Question

Cross-section view of a prism is the equilateral triangle ABC shown in the figure. The minimum deviation is observed using this prism when the angle of incidence is equal to the prism angle. The time taken by light to travel from P (midpoint of BC) to A is ________ $\times 10^{-10}$ s. (Given, speed of light in vacuum $= 3 \times 10^8$ m/s and $\cos 30^\circ = \frac{\sqrt{3}}{2}$)
\begin{center} \includegraphics[width=0.3\textwidth]{prism_diagram} \end{center}

Hint:

For any prism at minimum deviation, remember the symmetry: \(r = A/2\).
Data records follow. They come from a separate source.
-- ==== Sys2Proof/Tests/Slice0.lean ====
section
/-! SUPPORT. Tests: each check of WellFormed refuses an ill-formed command, and for each statement a state and operands that
meet its hypotheses. -/

set_option Elab.async false

namespace Sys2Proof.Machine.Tests

open Sys2Proof Sys2Proof.Machine

/-- A header of request 7. -/
def hdr (op plen param : Nat) (sc : Bool) : Hdr :=
  { flags := b2n sc, opcode := op, target := 3, id := 7, plen := plen, param := param, rlen := 4096 }

/-- A root task running on core 0, context 0. -/
def running : Task := { st := .running, ctx := some ⟨0, 0⟩, chargeOn := some 0 }

/-- A request of compartment 3 in vendor image 1, with its payload there and its root task running. -/
def vreq (op param : Nat) (p : Bytes) : Req :=
  { hdr := hdr op p.length param false, space := 3, image := 1, chunks := [(0, p)], tasks := [(0, running)],
    keyStatus := [0, 0], newH := [9, 10], base := [0, 0, 0, 0, 0] }

/-- A compartment with keys. -/
def comp (keys : Tbl KeyRec) : Comp :=
  { st := .active, gen := 1, pxk := zeros 32, cmk := zeros 32, handleCtr := 11, handleRec := 4096, keys := keys }

/-- A store: compartment 3 with keys, and limits that leave room. -/
def store (keys : Tbl KeyRec) : Store :=
  { comps := [(3, comp keys)], cfgA := ({} : CfgSet).wr 1 120 ([1, 0, 1, 0] ++ zeros 6 ++ toLe 2 1024 ++ zeros 4 ++ toLe 4 64 ++ toLe 4 64 ++ toLe 4 64) }

/-- A twin that executes, with its first seed. -/
def twin (st : Store) (reqs : Tbl Req) : TwinSt :=
  { role := .active, booted := true, store := st, reqs := reqs, ent := { seeds := [(0, 1, zeros 32)] } }

/-- The module ready, with Twin A active. -/
def ready (x : TwinSt) : State :=
  { State.reset with
    boot := { up := true, ready := true }, active := some .a, egress := some .a, twinA := x, nvm := x.store, resetN := true,
    power := { mod := .active } }

/-- A state with one vendor request, accepted at stamp 5. -/
def vst (keys : Tbl KeyRec) (r : Req) : State := ready (twin (store keys) [(5, r)])

/-- Keys: AES-128 and TDEA two-key, each with every symmetric usage. -/
def aes (usage : Nat) : KeyRec := { alg := 3, usage := usage, material := zeros 16, kcv := zeros 5, gen := 1 }
/-- A TDEA key. -/
def tdea (usage : Nat) : KeyRec := { alg := 1, usage := usage, material := zeros 16, kcv := zeros 5, gen := 1 }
This simplifies finding the refractive index significantly if the incidence angle is known.

Answer 1

Correct Answer: 5

Step 1: Understanding the Concept:
The time taken for light to travel a distance $d$ in a medium is $t = d/v$, where $v = c/\mu$ is the speed of light in the medium and $\mu$ is the refractive index.
Step 2: Key Formula or Approach:
1. For an equilateral triangle, prism angle \( A = 60^\circ \).
2. At minimum deviation: \( r_1 = r_2 = A/2 = 30^\circ \).
3. Snell's Law: \( \mu = \frac{\sin i}{\sin r} \).
Step 3: Detailed Explanation:
Given: \( i = A = 60^\circ \).
Calculate refractive index \(\mu\):
\[ \mu = \frac{\sin 60^\circ}{\sin 30^\circ} = \frac{\sqrt{3}/2}{1/2} = \sqrt{3} \]
Calculate velocity of light in prism:
\[ v = \frac{c}{\mu} = \frac{3 \times 10^8}{\sqrt{3}} = \sqrt{3} \times 10^8 \text{ m/s} \]
Calculate distance PA:
In an equilateral triangle with side \( a = 10 \) cm, the height \( h \) (distance PA) is:
\[ h = \frac{\sqrt{3}}{2} a = \frac{\sqrt{3}}{2} \times 10 = 5\sqrt{3} \text{ cm} = 5\sqrt{3} \times 10^{-2} \text{ m} \]
Calculate time taken:
\[ t = \frac{h}{v} = \frac{5\sqrt{3} \times 10^{-2}}{\sqrt{3} \times 10^8} = 5 \times 10^{-10} \text{ s} \]
Step 4: Final Answer:
The time taken is \( 5 \times 10^{-10} \) s. The numerical value is 5.